TASK INPUT
========================================================================
-- ==== Sys2Proof/Syntax.lean ====
section
/-! DEFINITION. The commands of the part: one constructor for each row of spec/opcode_table.json, in
the table's order, with the operands the row's event brings. A management command carries the bytes
of its parameters (R177), so that every coding a frame can hold is a command. -/

namespace Sys2Proof

/-- The steps of the part (95_what_each_step_holds.md: each whole and indivisible). -/
inductive Instr
  /-- R5: the intake takes a request; `arrivals` are the requests the interconnect has presented
  since the last take, behind those already waiting at the upstream port. -/
  | takeRequest (arrivals : List Request)
  /-- R12: the memory controller takes the oldest waiting access; `swap` takes the second of two
  accesses handed over together first. -/
  | issueAccess (swap : Bool)
  /-- R13: an answer arrives from the memory controller. -/
  | memoryAnswer (answer : Answer)
  /-- R11: the oldest answerable entry of one order is released. -/
  | releaseResponse (owner : Owner)
  /-- R131: a tick is made. -/
  | tick
  /-- R97: the slot tracker closes the first aged entry of the tick. -/
  | idleClose
  /-- R123: a RETIRING key slot becomes EMPTY. -/
  | retirement (service : ServiceNo) (phase : Phase)
  /-- R119: a service whose counter fell to 0 at the tick expires. -/
  | expiry (service : ServiceNo)
  /-- R134: the qualification count has reached 64. -/
  | referenceQualified
  /-- R135: the holdover countdown has reached 0. -/
  | holdoverEnd
  /-- R133: the detector reports the reference absent. -/
  | referenceLost
  /-- R133: the detector reports the reference present. -/
  | referenceReturned
  /-- R140: a falling edge of the frame pulse input. -/
  | frameStart
  /-- R141: a rising edge of the window input. -/
  | windowOpening
  /-- R160: a falling edge of the window input. -/
  | windowClosing
  /-- R179: the purge input qualifies as asserted. -/
  | purgeAssertion
  /-- R179: the purge input qualifies as released. -/
  | purgeRelease
  /-- R180: the reset input is asserted. -/
  | resetAssertion
  /-- R180: the reset input is released, the other inputs standing at `levels`. -/
  | resetRelease (levels : Levels)
  /-- R180: power-up, which acts as an assertion of the reset input. -/
  | powerUp
  /-- R174: a select period of `edges` clock edges whose first byte is 00h. -/
  | readPeriod (edges : Nat)
  /-- R175: a request period whose frame fails a framing, length or CRC check. -/
  | badFrame (period : Period)
  /-- R175: a good request frame whose code names no command. -/
  | badCommand (code : Byte) (params : List Byte)
  /-- R25. -/
  | writePath (action limit : Byte)
  /-- R25. -/
  | readPath
  /-- R28. -/
  | writeAperture (params : ApertureParams)
  /-- R33. -/
  | readAperture (entry clear : Byte)
  /-- R27. -/
  | writeMask (initiator : Byte) (mask : BitVec 16)
  /-- R27. -/
  | readMask (initiator : Byte)
  /-- R80. -/
  | writeStream (params : StreamParams)
  /-- R82. -/
  | readStream (entry : Byte)
  /-- R110. -/
  | writeService (params : ServiceParams)
  /-- R111. -/
  | readService (service : Byte)
  /-- R112. -/
  | loadKey (service phase : Byte) (word : ControlWord)
  /-- R116. -/
  | stop (service : Byte)
  /-- R115. -/
  | start (service phase : Byte)
  /-- R120. -/
  | flip (service : Byte)
  /-- R137. -/
  | writeTimebase (params : TimebaseParams)
  /-- R139. -/
  | readTimebase
  /-- R138. -/
  | acceptLocal
  /-- R145. -/
  | writeJob (params : JobParams)
  /-- R147. -/
  | readJob (slot clear : Byte)
  /-- R150; FFh is ALL (R177). -/
  | triggerJob (slot : Byte)
  /-- R166. -/
  | readCapture
  /-- R168. -/
  | readEvents
  /-- R168: one byte of causes for each group (R177). -/
  | clearEvents (path keys jobs timebase : Byte)
  /-- R169. -/
  | writeEventEnables (group set : Byte)
  /-- R171. -/
  | ackGroup (group : Byte)
  /-- R167. -/
  | clearOverrun
  /-- R15, R178. -/
  | pathReset
  /-- R126, R178. -/
  | keyPurge
deriving DecidableEq, Repr

end Sys2Proof
end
========================================================================
PROBLEM DESCRIPTION
Scan the records for lines that hold "initiator", and reproduce each one you find.

OUTPUT OF THE TASK
  | writeMask (initiator : Byte) (mask : BitVec 16)
  | readMask (initiator : Byte)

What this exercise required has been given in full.